[Exercise details] Which lines of the entries below run from the one holding "and removes its" to the one holding "held entry, which", inclusive? Set down exactly those lines and no others.

[Dataset records]
▬▬▬▬▬▬
/-- The cuts, removals and grants an AMEND brings about: a rating below the target, a zone that is not CLEAR, hold-exempt
cleared, hold-exempt set. -/
theorem test_hyp_AmendAppliesEveryPart_clauses :
    (busy.QueueOk ∧ busy.ticketOf 0 = some 0 ∧ busy.ticket 0 = some ticket ∧ ticket.target = 1800 ∧
      amendForm [0, 1, 4, 0x06, 0xA4] = some ⟨0, 1, ⟨none, none, none, some 1700⟩, false⟩) ∧
    (amendForm [0, 1, 1, 3] = some ⟨0, 1, ⟨some 3, none, none, none⟩, false⟩ ∧
      (busy.zone 3).state ≠ .clear) ∧
    (heldTicket.QueueOk ∧ heldTicket.takesRequest 0x13 [0, 1, 3, 0] = true ∧ (heldTicket.record 0).exempt = true) ∧
    (heldQueue.QueueOk ∧ heldQueue.takesRequest 0x13 [5, 1, 3, 1] = true ∧ heldQueue.queued 5 = true ∧
      (heldQueue.record 5).exempt = false ∧ heldQueue.zoneClear (heldQueue.record 5) = true ∧
      (heldQueue.grantRate (heldQueue.record 5)).isSome = true ∧ heldQueue.ticket 15 = none) := by decide +kernel
theorem test_amend_zone_cuts_and_removes : (after (.amend [0, 1, 1, 3]) busy).ticket 0 = none ∧
    ((after (.amend [0, 1, 1, 3]) busy).record 0).staged = some { bank := true, ceiling := 1600, rate := 400 } := by decide +kernel
theorem test_amend_exempt_grants : (after (.amend [5, 1, 3, 1]) heldQueue).queued 5 = false ∧
    ((after (.amend [5, 1, 3, 1]) heldQueue).ticketOf 5) = some 0 := by decide +kernel
theorem test_hyp_RetireEndsTheRecord :
    let s := withUnit 63 (unit .recalled .storage)
    let u := withUnit 5 (lit 1600 none)
    (s.takesRequest 0x14 [63] = true ∧ s.QueueOk ∧ (s.record 63).state = .recalled) ∧
    (u.takesRequest 0x14 [5] = true ∧ u.QueueOk ∧ (u.record 5).state = .bound) := by decide +kernel
theorem test_hyp_SetProfileWritesTheEntry : base.takesRequest 0x20 [3, 1, 15, 2, 0] = true ∧
    profileForm [3, 1, 15, 2, 0] = some { profile := 3, up := some 15, down := some 0 } ∧ base.port.lock = false := by decide +kernel
/-- An up-rate of 0 % cuts the ticket of an inverter of the profile, at the descent rate of the new entry, and removes its
entry from the queue; an inverter of another profile keeps its ticket (R56). -/
theorem test_hyp_SetProfileWritesTheEntry_cut :
    (busy.QueueOk ∧ busy.takesRequest 0x20 [2, 1, 0] = true ∧
      profileForm [2, 1, 0] = some { profile := 2, up := some 0, down := none } ∧ busy.ticketOf 0 = some 0 ∧
      (busy.record 0).kind = .inverter ∧ (busy.record 0).binding = some { zone := 1, profile := 2, exempt := false }) ∧
    (after (.setProfile [2, 1, 0]) busy).ticket 0 = none ∧ (after (.setProfile [1, 1, 0]) busy).ticket 0 = some ticket ∧
    heldQueue.queued 5 = true ∧ (after (.setProfile [2, 1, 0]) heldQueue).queued 5 = false ∧
    (after (.setProfile [1, 1, 0]) heldQueue).queued 5 = true := by decide +kernel
/-- The entries of a record that becomes VACANT are freed in a live claim (R4, R132). -/
theorem test_entries_are_freed :
    let u : ClaimUnit := { slot := 5, start := 1600, target := 600, rate := 400, freed := false }
    let c : Claim := { rate := 800, granted := 0, plannedEnd := 9, seq := 0, units := [u, { u with slot := 6 }] }
    let s := inTxn (.release 5) ((withUnit 5 (unit .retiring .inverter)).setPhase 4 (.lowering c))
    (s.receiveReleased 6 []).phase 4 = .lowering { c with units := [{ u with freed := true }, { u with slot := 6 }] } := by
  decide +kernel
theorem test_hyp_HoldRequestWritesTheFlag : busy.HoldOk ∧ busy.takesRequest 0x32 [0] = true ∧
    (busy.takesRequest 0x32 [3] = true ∧ 2 < (3 : Byte).toNat) ∧ busy.takesRequest 0x32 [1] = true ∧
    busy.takesRequest 0x32 [2] = true ∧ busy.raise.effHold = false := by decide +kernel
/-- HOLD SET with the ticket of a record that is not exempt, and with an exempt one; HOLD CLEAR with a held entry, which
release grants; a HOLD that leaves effective hold as it was (R87, R94, R95). -/
theorem test_hyp_HoldRequestWritesTheFlag_changes :
    let free := { heldTicket with raise := { heldTicket.raise with holdFlag := false, effHold := false } }
    (busy.QueueOk ∧ (busy.record 0).exempt = false ∧ (after (.hold [1]) busy).ticketOf 0 = none ∧
      ((after (.hold [1]) busy).record 0).staged = some { bank := true, ceiling := 1600, rate := 400 } ∧
      ((after (.hold [1]) busy).tx 0).push = some 0) ∧
    (free.HoldOk ∧ free.QueueOk ∧ free.takesRequest 0x32 [1] = true ∧ (free.record 0).exempt = true ∧
      (after (.hold [1]) free).ticket 0 = some ticket) ∧
    (heldQueue.HoldOk ∧ heldQueue.takesRequest 0x32 [2] = true ∧ heldQueue.raise.effHold = true ∧
      (after (.hold [2]) heldQueue).raise.queue = [] ∧ (after (.hold [2]) heldQueue).ticketOf 5 = some 0) ∧
    (after (.hold [1]) heldQueue).raise.effHold = heldQueue.raise.effHold := by decide +kernel
/-- The 20 ms of the HOLD line end with effective hold becoming yes, becoming no, and staying. -/
theorem test_hyp_HoldLineIsFiltered_changes :
    let line := fun (level : Bool) (s : State) => { s with raise := { s.raise with holdLine := level, holdTimer := some 9 } }
    let h := { heldQueue with raise := { heldQueue.raise with holdFlag := false, holdFiltered := true } }
    ((line true busy).QueueOk ∧ (line true busy).raise.effHold = false ∧
      (after .holdFilterExpiry (line true busy)).raise.effHold = true ∧
      (after .holdFilterExpiry (line true busy)).ticket 0 = none) ∧
    ((line false h).raise.effHold = true ∧ (after .holdFilterExpiry (line false h)).raise.effHold = false ∧
      (after .holdFilterExpiry (line false h)).ticketOf 5 = some 0) ∧
    ((line true heldQueue).raise.effHold = true ∧
      (after .holdFilterExpiry (line true heldQueue)).raise.queue = heldQueue.raise.queue) := by decide +kernel
theorem test_hyp_SetZoneWritesAndReleases :
    let a : ZoneArgs := { zone := 15, floor := some 1000, release := true }
    busy.takesRequest 0x40 [15, 1, 0x03, 0xE8, 2] = true ∧ zoneForm [15, 1, 0x03, 0xE8, 2] = some a ∧ busy.WaitOk ∧
    (busy.zone 4).state ≠ .clear ∧ busy.takesRequest 0x40 [4, 2] = true ∧
    zoneForm [4, 2] = some { zone := 4, floor := none, release := true } := by decide +kernel
theorem test_hyp_SetSensorMapReplacesTheList :
    (base.takesRequest 0x41 [16] = true ∧ mapForm [16] = some { sensor := 16, entries := none }) ∧
    (base.takesRequest 0x41 [15, 1, 1, 16, 1] = true ∧
      mapForm [15, 1, 1, 16, 1] = some { sensor := 15, entries := some [{ zone := 16, lead := 1 }] }) ∧
    (base.takesRequest 0x41 [15, 1, 1, 15, 255] = true ∧
      mapForm [15, 1, 1, 15, 255] = some { sensor := 15, entries := some [{ zone := 15, lead := 255 }] }) ∧
    (base.takesRequest 0x41 [15] = true ∧ mapForm [15] = some { sensor := 15, entries := none }) := by decide +kernel
theorem test_hyp_SetLimitsWritesTheLimits : busy.takesRequest 0x61 [1, 0, 0, 0, 1, 2, 0, 0, 0, 1] = true ∧
    limitsForm [1, 0, 0, 0, 1, 2, 0, 0, 0, 1] = some { lup := some 1, ldown := some 1 } ∧ busy.port.lock = false ∧
    limitOk 1 = true ∧ limitOk 100000 = true ∧ busy.RiseOk ∧ busy.WaitOk ∧ busy.FallOk := by decide +kernel
/-- A ticket and a claim that no longer fit, and a claim with a unit in its list. -/
theorem test_hyp_SetLimitsWritesTheLimits_cuts :
    let c : Claim :=
      { rate := 800, granted := 0, plannedEnd := 9, seq := 0
        units := [{ slot := 0, start := 1600, target := 600, rate := 400, freed := false }] }
    busy.QueueOk ∧ (busy.ticket 0 = some ticket ∧ 1 < busy.ticketRatesUpTo ticket.seq) ∧
    ((busy.claim 4).isSome = true ∧ 1 < busy.claimRatesUpTo 0 ∧ busy.governor = .running) ∧
    ((busy.setPhase 4 (.lowering c)).phase 4 = .lowering c ∧ (c.units.map (·.slot)).Nodup ∧
      (((busy.setPhase 4 (.lowering c)).cutClaim 4).record 0).staged = some { bank := true, ceiling := 1600, rate := 400 }) := by
  decide +kernel
/-- Limits that rise, with nothing to cut: a held entry is not granted, a waiting zone without a member is EMPTY. -/
theorem test_hyp_SetLimitsWritesTheLimits_risen :
    let s := busy.setPhase 3 .waiting
    let u := { s with lower := { s.lower with waitList := [3] } }
    u.raise.riseClaimed ≤ 3000 ∧ u.lower.fallClaimed ≤ 3000 ∧ u.line.lup < 3000 ∧
    (after (.setLimits [1, 0, 0, 0x0B, 0xB8, 2, 0, 0, 0x0B, 0xB8]) u).line.lup = 3000 ∧
    (after (.setLimits [1, 0, 0, 0x0B, 0xB8, 2, 0, 0, 0x0B, 0xB8]) u).phase 3 = .empty := by decide +kernel
/-- The newest of two tickets is cut, the older one stands (R87). -/
theorem test_cut_newest_first :
    let s := (busy.setRecord 1 (lit 900 none)).setTicket 1
      (some { ticket with slot := 1, start := 900, target := 1000, rate := 150, seq := 1 })
    let u := { s with raise := { s.raise with riseClaimed := 350, nextSeq := 2 } }
    u.RiseOk ∧ (after (.setLimits [1, 0, 0, 0, 200]) u).ticket 1 = none ∧
    (after (.setLimits [1, 0, 0, 0, 200]) u).ticket 0 = some ticket := by decide +kernel
theorem test_hyp_RecallRequestBeginsARecall :
    (State.reset.takesRequest 0x70 [] = true ∧ State.reset.governor = .recalling 30000000) ∧
    (busy.takesRequest 0x70 [] = true ∧ busy.governor = .running) := by decide +kernel
theorem test_hyp_PinsOfThePort :
    (base.inReset = none ∧ base.port.csLow = false ∧ base.port.execution = none) ∧
    ((after (.nop []) base).inReset = none ∧ (after (.nop []) base).port.csLow = false ∧
      (after (.nop []) base).port.execution = some { response := none, start := 0 }) ∧
    ((receiving []).port.receiver = .frame { ready := true, bitsIn := [], out := [], shifted := 0, lastEdge := 0 } ∧
      (receiving []).port.sck = false) ∧
    ((after (.clockEdge true true) (receiving [])).port.sck = true ∧
      (after (.clockEdge true true) (receiving [])).port.receiver =
        .frame { ready := true, bitsIn := [true], out := [], shifted := 0, lastEdge := 0 }) ∧
    base.port.receiver = .idle := by decide +kernel
/-- Bits 7, 6, 5 of the latched byte C3H, and the bit behind it (R173, R193). -/
theorem test_data_out : [0, 1, 2, 8].map (fun n =>
    let f : FrameRx := { ready := true, bitsIn := [], out := [0xC3], shifted := n, lastEdge := 0 }
    ({ base with port := { base.port with receiver := .frame f } } : State).dataOut) = [true, true, false, false] := by
  decide +kernel
theorem test_hyp_ExecutionsCompleteAndFramesTimeOut :
    ((after (.nop []) base).inReset = none ∧
      (after (.nop []) base).port.execution = some { response := none, start := 0 }) ∧
    base.takesRequest 0x00 [] = true ∧ (receiving []).inReset = none ∧ (receiving []).mayPass 2000 := by decide +kernel
theorem test_hyp_ClockedFrameIsItsRequest :
    let s := receiving (bytesBits (requestBytes 0x14 [5] ++ [0]) ++ [true])
    requestOfRow (.retire [5]) = some (0x14, [5]) ∧ [5].length ≤ 250 ∧ [true].length < 8 ∧ s.inReset = none ∧
    s.port.receiver = .frame { ready := true, bitsIn := bytesBits (requestBytes 0x14 [5] ++ [0]) ++ [true], out := [],
                               shifted := 0, lastEdge := 0 } := by decide +kernel
theorem test_hyp_AnswersHaveTheirLengths : base.policy.nr ≤ 2 ∧ ({ base.policy with nr := 0 } : Policy).nr ≤ 2 := by decide +kernel
theorem test_hyp_LockThroughResets : base.inReset ≠ some .powerOn ∧ base.takesRequest 0x06 [] = true ∧
    (after .powerOnReset base).inReset = some .powerOn ∧ (after .resetPin locked).inReset = some .resetPin ∧
    after .resetPin (after .powerOnReset base) = after .powerOnReset base := by decide +kernel
theorem test_hyp_ResetsEndInStartUp : (after .powerOnReset base).inReset = some .powerOn ∧
    base.takesRequest 0x06 [] = true := by decide +kernel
▬▬▬▬▬▬
[Exercise response]
/-- An up-rate of 0 % cuts the ticket of an inverter of the profile, at the descent rate of the new entry, and removes its
entry from the queue; an inverter of another profile keeps its ticket (R56). -/
theorem test_hyp_SetProfileWritesTheEntry_cut :
    (busy.QueueOk ∧ busy.takesRequest 0x20 [2, 1, 0] = true ∧
      profileForm [2, 1, 0] = some { profile := 2, up := some 0, down := none } ∧ busy.ticketOf 0 = some 0 ∧
      (busy.record 0).kind = .inverter ∧ (busy.record 0).binding = some { zone := 1, profile := 2, exempt := false }) ∧
    (after (.setProfile [2, 1, 0]) busy).ticket 0 = none ∧ (after (.setProfile [1, 1, 0]) busy).ticket 0 = some ticket ∧
    heldQueue.queued 5 = true ∧ (after (.setProfile [2, 1, 0]) heldQueue).queued 5 = false ∧
    (after (.setProfile [1, 1, 0]) heldQueue).queued 5 = true := by decide +kernel
/-- The entries of a record that becomes VACANT are freed in a live claim (R4, R132). -/
theorem test_entries_are_freed :
    let u : ClaimUnit := { slot := 5, start := 1600, target := 600, rate := 400, freed := false }
    let c : Claim := { rate := 800, granted := 0, plannedEnd := 9, seq := 0, units := [u, { u with slot := 6 }] }
    let s := inTxn (.release 5) ((withUnit 5 (unit .retiring .inverter)).setPhase 4 (.lowering c))
    (s.receiveReleased 6 []).phase 4 = .lowering { c with units := [{ u with freed := true }, { u with slot := 6 }] } := by
  decide +kernel
theorem test_hyp_HoldRequestWritesTheFlag : busy.HoldOk ∧ busy.takesRequest 0x32 [0] = true ∧
    (busy.takesRequest 0x32 [3] = true ∧ 2 < (3 : Byte).toNat) ∧ busy.takesRequest 0x32 [1] = true ∧
    busy.takesRequest 0x32 [2] = true ∧ busy.raise.effHold = false := by decide +kernel
/-- HOLD SET with the ticket of a record that is not exempt, and with an exempt one; HOLD CLEAR with a held entry, which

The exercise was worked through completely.